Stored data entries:
────
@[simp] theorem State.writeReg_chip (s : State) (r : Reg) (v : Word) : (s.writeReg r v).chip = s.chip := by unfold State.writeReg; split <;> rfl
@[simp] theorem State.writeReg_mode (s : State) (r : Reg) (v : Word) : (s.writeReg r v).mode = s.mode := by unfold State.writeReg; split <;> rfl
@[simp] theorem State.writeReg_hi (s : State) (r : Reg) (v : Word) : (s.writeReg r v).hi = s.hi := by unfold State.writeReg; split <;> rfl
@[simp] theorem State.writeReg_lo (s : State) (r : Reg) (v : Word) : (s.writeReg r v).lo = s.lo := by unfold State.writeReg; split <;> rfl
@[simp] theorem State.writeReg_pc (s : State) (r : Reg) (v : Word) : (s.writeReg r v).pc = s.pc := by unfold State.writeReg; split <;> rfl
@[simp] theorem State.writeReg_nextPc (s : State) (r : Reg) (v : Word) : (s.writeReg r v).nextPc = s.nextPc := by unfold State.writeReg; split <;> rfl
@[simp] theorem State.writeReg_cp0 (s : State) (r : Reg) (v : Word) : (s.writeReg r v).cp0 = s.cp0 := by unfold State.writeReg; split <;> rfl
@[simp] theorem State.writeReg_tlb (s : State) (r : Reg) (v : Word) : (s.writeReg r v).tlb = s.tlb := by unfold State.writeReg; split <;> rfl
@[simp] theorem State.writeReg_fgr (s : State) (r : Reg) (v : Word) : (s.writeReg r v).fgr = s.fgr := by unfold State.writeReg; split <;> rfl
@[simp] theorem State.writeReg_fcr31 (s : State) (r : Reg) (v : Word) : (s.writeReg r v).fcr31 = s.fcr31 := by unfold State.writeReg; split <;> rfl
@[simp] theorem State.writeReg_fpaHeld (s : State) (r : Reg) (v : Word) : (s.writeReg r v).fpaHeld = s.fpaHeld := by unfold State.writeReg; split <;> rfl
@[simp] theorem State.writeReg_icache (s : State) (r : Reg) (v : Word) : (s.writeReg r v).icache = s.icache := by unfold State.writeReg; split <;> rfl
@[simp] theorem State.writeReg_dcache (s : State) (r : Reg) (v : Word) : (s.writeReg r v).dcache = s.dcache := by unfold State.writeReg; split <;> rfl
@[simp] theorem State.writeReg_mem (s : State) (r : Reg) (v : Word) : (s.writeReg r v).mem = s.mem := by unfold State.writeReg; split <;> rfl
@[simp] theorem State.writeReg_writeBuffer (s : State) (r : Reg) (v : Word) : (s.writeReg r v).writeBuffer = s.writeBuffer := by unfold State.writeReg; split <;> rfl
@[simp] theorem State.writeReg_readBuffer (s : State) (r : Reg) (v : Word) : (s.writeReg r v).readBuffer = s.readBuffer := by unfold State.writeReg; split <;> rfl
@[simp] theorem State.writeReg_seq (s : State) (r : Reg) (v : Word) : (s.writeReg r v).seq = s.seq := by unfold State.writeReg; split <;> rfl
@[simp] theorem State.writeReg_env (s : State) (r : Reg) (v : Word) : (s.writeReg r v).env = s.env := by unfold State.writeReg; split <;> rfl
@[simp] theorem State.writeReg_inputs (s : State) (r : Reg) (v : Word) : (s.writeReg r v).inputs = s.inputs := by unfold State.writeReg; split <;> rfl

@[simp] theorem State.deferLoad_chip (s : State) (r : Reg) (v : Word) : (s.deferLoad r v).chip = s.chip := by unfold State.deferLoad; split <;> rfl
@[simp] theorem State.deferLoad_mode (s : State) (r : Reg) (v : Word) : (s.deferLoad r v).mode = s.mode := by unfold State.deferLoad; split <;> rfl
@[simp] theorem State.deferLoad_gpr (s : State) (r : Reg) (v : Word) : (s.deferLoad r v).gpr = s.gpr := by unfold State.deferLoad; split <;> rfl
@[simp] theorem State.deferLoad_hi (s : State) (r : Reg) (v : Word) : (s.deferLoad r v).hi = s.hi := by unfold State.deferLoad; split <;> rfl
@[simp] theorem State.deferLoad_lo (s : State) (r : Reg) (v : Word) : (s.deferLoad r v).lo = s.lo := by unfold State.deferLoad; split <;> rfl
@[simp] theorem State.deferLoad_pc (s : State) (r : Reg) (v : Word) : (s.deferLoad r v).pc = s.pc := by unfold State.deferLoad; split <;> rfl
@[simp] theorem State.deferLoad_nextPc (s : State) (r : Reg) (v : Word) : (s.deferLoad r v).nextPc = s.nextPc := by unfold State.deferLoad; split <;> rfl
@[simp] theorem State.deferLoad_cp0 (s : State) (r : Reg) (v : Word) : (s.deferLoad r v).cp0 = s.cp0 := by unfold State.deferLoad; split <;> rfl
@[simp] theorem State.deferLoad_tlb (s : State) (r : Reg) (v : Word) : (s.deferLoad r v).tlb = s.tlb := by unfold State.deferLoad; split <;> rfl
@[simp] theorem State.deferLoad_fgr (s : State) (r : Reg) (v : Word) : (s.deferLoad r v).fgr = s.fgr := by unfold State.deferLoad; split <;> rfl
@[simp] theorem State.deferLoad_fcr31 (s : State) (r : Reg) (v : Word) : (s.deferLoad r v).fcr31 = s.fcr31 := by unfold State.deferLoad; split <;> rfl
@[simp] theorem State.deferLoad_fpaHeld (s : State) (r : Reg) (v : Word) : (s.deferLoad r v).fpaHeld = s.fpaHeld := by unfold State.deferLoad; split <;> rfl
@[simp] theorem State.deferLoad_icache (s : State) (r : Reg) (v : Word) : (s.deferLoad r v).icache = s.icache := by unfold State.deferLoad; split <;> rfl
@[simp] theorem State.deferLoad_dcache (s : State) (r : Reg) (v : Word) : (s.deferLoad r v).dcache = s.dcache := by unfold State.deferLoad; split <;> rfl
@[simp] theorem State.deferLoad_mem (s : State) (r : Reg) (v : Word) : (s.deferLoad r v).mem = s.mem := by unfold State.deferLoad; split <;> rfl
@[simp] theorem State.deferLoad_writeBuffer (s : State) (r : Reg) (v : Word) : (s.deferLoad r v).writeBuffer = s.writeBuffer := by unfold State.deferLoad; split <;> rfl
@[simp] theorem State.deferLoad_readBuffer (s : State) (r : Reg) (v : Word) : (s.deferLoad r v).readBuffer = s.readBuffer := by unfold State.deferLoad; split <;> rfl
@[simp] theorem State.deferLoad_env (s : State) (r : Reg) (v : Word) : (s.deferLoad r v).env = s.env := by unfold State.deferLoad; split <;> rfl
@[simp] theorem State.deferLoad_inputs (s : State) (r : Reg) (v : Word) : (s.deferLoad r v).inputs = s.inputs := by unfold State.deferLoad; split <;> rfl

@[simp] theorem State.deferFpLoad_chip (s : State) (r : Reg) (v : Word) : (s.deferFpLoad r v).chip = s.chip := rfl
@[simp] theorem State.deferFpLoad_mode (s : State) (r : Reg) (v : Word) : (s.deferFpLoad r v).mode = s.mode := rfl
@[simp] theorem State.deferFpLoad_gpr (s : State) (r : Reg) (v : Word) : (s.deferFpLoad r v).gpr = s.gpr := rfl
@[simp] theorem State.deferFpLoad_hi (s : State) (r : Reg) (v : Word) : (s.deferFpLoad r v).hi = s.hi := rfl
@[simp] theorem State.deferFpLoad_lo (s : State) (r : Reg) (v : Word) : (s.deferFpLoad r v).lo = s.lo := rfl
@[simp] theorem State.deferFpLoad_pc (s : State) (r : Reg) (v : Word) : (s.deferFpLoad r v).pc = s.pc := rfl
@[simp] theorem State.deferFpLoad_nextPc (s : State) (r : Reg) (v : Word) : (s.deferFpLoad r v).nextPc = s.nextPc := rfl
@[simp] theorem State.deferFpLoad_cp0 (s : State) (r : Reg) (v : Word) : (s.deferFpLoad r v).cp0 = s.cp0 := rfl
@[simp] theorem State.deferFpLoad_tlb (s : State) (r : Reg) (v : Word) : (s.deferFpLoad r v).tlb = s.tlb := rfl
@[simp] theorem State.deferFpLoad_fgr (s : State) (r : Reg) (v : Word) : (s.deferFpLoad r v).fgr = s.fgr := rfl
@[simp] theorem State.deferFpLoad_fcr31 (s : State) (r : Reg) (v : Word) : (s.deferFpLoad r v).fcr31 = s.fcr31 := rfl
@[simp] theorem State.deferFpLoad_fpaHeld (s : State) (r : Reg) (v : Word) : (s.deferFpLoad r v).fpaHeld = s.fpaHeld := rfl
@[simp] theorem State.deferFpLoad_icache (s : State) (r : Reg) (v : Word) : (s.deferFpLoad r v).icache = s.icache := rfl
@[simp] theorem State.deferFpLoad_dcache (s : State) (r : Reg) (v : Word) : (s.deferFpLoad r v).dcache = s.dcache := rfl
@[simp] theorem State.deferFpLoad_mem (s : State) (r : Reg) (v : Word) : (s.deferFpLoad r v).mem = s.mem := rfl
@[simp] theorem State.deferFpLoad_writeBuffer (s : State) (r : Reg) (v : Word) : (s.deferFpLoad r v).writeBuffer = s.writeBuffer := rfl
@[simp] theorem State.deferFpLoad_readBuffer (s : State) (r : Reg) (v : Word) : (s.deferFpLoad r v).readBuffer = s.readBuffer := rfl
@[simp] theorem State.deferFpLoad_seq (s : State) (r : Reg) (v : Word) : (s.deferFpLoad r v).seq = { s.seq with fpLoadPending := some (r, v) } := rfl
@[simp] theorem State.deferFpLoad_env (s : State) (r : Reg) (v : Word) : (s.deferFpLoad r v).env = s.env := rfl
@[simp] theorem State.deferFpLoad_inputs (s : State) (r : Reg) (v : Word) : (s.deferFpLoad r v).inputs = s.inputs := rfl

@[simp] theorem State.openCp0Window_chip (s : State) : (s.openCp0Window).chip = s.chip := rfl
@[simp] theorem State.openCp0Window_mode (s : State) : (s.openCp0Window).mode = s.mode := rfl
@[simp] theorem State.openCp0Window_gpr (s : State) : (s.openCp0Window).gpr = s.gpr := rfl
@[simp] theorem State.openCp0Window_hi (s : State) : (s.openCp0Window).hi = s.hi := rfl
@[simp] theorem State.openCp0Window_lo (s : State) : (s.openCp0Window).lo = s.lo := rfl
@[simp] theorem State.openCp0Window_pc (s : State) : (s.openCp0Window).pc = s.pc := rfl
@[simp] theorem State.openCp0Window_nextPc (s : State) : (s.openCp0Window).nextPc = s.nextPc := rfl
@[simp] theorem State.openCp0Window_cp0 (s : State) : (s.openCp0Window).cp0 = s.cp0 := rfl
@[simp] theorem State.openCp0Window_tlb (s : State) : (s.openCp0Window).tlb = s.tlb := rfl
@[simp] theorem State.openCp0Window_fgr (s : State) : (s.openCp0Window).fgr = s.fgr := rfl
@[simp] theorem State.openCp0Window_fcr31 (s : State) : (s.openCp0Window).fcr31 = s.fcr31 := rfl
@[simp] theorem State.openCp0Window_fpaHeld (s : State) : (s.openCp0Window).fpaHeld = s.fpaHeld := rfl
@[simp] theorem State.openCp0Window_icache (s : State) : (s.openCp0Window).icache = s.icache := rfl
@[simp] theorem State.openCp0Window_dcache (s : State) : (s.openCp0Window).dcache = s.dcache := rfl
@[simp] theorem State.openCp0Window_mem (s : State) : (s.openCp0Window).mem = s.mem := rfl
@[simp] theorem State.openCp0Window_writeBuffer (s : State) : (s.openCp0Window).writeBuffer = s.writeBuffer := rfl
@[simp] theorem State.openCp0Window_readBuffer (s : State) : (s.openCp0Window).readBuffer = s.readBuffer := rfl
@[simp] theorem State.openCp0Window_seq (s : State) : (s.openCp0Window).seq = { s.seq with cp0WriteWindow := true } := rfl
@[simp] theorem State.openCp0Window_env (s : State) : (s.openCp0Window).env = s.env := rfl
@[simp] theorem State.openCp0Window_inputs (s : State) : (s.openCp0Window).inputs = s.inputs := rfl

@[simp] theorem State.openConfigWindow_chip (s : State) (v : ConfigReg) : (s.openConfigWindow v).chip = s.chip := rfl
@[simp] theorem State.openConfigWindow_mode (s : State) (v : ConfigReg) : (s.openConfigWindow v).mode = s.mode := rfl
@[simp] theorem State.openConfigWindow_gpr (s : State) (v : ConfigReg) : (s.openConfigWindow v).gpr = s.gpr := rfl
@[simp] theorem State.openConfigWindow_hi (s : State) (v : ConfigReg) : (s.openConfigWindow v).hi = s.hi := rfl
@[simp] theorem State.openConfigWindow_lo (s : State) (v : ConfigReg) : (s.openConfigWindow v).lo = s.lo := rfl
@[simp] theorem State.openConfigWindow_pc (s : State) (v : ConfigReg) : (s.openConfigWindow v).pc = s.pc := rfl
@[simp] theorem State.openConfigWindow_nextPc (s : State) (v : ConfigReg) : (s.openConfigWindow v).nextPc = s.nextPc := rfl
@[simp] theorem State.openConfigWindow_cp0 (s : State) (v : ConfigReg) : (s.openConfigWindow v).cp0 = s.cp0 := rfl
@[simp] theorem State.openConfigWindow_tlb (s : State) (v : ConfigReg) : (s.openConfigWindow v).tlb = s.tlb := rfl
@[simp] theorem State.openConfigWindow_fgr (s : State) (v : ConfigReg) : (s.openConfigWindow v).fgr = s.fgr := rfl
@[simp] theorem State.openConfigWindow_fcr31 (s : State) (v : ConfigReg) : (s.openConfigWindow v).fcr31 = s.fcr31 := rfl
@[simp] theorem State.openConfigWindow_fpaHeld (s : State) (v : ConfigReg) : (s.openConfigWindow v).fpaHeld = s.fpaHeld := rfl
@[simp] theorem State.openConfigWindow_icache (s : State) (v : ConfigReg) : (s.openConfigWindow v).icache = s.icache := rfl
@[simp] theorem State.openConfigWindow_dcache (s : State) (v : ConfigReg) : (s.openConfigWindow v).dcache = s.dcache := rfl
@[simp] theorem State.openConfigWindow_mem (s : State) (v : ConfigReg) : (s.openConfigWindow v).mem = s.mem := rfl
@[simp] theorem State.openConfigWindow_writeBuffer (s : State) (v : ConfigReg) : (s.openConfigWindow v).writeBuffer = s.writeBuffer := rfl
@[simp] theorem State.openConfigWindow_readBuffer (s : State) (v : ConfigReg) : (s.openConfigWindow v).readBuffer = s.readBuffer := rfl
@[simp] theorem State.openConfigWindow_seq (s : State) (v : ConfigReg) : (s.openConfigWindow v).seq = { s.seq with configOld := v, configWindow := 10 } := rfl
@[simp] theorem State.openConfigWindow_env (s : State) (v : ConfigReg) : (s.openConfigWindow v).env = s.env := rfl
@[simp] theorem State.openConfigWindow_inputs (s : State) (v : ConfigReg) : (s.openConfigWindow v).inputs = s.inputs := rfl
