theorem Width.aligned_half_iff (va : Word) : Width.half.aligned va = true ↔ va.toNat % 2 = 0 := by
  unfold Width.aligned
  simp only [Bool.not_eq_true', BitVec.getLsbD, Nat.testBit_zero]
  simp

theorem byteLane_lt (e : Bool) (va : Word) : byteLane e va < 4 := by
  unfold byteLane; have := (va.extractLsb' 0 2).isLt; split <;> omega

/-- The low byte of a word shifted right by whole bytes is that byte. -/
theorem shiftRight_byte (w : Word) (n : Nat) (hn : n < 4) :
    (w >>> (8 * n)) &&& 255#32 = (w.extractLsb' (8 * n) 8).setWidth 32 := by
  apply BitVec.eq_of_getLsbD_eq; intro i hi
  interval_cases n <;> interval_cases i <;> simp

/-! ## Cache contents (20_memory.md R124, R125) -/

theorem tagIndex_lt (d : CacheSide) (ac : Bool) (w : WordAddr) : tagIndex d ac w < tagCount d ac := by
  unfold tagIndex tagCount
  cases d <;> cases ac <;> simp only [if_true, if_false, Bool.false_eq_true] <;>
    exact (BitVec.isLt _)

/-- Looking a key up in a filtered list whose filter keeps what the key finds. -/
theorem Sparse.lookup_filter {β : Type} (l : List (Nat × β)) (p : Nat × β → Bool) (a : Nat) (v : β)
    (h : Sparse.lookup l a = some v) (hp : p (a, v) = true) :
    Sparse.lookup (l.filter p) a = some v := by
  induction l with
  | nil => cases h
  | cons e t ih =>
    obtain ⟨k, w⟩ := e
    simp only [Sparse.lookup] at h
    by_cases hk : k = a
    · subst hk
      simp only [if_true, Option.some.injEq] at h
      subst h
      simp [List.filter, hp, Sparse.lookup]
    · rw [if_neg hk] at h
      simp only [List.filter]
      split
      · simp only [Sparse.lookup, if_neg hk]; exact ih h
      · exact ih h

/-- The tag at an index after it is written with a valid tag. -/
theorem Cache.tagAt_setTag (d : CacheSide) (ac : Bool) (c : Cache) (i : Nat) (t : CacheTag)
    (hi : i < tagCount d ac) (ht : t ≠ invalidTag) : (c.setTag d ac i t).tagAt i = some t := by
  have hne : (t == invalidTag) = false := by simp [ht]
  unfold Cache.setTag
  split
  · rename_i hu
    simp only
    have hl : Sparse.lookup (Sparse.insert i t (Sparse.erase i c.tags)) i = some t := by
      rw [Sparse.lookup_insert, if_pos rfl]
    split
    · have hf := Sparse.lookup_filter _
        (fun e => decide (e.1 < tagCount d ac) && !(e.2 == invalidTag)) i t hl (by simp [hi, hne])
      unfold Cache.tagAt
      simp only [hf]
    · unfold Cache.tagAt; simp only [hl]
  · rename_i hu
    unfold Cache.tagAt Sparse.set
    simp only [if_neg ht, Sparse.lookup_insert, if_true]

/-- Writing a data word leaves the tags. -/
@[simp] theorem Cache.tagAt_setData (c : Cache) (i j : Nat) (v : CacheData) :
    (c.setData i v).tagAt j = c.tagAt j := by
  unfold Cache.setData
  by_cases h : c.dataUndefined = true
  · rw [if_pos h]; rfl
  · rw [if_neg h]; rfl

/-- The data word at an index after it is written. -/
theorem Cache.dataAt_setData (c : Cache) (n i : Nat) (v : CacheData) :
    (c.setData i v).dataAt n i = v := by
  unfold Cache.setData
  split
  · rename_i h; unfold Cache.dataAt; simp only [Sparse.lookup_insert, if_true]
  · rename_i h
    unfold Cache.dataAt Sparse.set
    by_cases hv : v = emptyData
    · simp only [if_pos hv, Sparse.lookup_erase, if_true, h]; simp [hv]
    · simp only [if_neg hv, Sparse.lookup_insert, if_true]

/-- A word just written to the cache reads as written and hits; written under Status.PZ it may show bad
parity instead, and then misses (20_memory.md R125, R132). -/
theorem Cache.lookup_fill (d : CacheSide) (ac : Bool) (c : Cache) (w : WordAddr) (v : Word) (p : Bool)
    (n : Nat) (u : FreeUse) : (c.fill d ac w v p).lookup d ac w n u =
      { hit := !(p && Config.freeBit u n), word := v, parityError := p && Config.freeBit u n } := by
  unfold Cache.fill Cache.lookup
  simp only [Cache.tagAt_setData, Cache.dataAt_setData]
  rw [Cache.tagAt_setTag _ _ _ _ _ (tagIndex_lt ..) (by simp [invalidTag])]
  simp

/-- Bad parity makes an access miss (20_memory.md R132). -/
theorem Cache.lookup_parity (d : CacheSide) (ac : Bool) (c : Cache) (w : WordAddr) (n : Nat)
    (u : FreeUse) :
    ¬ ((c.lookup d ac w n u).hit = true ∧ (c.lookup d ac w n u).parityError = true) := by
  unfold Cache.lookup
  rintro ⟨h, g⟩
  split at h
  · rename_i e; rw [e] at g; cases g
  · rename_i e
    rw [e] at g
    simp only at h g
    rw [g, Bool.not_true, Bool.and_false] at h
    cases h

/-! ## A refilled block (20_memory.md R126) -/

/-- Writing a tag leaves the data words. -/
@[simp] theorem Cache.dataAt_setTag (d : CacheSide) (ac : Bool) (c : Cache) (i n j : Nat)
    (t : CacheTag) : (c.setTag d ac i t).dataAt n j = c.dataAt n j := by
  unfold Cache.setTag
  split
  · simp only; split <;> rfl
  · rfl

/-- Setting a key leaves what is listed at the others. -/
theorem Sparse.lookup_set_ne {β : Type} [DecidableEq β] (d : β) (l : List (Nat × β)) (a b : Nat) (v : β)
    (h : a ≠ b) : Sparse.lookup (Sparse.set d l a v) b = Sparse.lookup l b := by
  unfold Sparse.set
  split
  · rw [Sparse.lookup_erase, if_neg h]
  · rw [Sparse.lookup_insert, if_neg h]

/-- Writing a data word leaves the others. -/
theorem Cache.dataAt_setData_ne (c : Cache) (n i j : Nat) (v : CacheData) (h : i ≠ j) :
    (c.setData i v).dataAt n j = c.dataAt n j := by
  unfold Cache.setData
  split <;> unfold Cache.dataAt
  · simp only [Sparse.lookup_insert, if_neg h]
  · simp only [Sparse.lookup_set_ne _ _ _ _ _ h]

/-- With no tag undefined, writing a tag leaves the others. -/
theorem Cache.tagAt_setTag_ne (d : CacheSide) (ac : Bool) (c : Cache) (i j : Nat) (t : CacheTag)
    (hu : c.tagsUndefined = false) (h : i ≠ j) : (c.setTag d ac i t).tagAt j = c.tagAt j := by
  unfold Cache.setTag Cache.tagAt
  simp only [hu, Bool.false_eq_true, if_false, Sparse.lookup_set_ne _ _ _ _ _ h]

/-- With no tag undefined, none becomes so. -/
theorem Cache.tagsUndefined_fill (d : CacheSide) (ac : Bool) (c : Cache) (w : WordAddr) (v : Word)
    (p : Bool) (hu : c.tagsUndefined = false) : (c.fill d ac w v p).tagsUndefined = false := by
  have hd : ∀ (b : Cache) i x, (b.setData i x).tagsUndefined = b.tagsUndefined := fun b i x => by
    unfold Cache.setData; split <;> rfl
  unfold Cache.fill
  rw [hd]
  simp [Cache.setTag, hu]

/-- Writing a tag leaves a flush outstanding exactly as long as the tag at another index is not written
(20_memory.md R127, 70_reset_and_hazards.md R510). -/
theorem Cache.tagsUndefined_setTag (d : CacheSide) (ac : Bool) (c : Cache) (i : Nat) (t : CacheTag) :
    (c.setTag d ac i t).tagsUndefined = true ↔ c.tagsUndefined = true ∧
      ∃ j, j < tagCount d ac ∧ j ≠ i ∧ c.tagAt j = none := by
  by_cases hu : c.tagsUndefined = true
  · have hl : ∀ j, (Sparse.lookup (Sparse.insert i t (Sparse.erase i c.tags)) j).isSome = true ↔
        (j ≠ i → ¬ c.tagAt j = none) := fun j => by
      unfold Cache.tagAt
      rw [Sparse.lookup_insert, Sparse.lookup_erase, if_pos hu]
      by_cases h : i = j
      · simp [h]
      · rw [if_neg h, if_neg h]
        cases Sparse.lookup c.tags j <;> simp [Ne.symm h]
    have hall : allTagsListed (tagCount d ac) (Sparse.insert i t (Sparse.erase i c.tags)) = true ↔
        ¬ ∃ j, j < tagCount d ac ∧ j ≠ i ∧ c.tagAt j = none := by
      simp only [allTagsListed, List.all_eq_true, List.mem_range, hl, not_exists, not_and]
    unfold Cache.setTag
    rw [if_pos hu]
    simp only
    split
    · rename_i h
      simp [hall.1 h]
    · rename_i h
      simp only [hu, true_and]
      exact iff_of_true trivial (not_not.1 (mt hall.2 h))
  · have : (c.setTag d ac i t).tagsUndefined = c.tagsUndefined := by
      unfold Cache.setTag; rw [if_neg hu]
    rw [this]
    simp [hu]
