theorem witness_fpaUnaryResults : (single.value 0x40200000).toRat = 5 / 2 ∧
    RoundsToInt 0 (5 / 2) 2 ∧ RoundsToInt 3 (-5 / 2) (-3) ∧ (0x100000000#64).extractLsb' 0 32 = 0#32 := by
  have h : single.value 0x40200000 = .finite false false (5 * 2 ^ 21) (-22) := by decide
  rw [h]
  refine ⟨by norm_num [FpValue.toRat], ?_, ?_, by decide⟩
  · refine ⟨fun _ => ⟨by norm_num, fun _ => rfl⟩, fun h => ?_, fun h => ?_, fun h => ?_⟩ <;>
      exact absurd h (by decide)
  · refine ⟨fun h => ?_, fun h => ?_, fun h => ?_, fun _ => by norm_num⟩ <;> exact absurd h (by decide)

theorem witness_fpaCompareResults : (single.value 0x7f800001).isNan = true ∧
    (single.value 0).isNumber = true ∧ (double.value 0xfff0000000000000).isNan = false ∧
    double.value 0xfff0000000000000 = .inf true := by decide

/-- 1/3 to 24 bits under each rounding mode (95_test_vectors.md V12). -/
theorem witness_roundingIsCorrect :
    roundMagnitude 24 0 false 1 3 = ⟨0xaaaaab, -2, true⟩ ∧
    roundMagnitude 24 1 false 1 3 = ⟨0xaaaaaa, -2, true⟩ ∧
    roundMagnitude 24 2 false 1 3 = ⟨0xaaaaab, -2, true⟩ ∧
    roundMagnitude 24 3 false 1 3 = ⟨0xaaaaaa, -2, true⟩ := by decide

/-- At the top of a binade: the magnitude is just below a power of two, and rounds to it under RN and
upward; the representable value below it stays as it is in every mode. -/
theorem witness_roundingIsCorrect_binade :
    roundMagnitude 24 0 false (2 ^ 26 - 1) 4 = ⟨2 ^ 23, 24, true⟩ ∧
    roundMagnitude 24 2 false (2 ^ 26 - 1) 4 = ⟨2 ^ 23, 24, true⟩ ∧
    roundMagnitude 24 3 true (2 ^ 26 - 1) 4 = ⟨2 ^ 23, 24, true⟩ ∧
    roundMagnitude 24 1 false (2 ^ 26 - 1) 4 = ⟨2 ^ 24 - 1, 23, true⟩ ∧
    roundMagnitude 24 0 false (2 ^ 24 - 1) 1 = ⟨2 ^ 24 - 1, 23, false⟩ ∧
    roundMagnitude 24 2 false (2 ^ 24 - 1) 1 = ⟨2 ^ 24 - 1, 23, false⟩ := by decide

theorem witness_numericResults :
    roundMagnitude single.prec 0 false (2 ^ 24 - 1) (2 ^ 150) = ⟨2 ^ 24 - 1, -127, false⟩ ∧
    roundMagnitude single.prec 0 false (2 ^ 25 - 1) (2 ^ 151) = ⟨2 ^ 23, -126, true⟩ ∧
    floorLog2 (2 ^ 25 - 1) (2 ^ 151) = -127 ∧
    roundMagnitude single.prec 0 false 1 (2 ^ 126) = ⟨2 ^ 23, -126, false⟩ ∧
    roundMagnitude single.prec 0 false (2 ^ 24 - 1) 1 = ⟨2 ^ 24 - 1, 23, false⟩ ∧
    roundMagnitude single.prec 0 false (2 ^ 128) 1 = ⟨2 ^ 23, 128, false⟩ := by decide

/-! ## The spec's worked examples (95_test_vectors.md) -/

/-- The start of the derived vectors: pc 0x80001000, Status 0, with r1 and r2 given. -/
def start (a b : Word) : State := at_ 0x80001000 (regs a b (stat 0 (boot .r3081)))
────
§ Required action: Given the records above, restate word for word only the lines starting at the one with "s.dcache := by unfold State.deferLoad; split <;> rfl" and ending at the one with "s.env := by unfold State.deferLoad; split <;> rfl".

§ Response to this task:
@[simp] theorem State.deferLoad_dcache (s : State) (r : Reg) (v : Word) : (s.deferLoad r v).dcache = s.dcache := by unfold State.deferLoad; split <;> rfl
@[simp] theorem State.deferLoad_mem (s : State) (r : Reg) (v : Word) : (s.deferLoad r v).mem = s.mem := by unfold State.deferLoad; split <;> rfl
@[simp] theorem State.deferLoad_writeBuffer (s : State) (r : Reg) (v : Word) : (s.deferLoad r v).writeBuffer = s.writeBuffer := by unfold State.deferLoad; split <;> rfl
@[simp] theorem State.deferLoad_readBuffer (s : State) (r : Reg) (v : Word) : (s.deferLoad r v).readBuffer = s.readBuffer := by unfold State.deferLoad; split <;> rfl
@[simp] theorem State.deferLoad_env (s : State) (r : Reg) (v : Word) : (s.deferLoad r v).env = s.env := by unfold State.deferLoad; split <;> rfl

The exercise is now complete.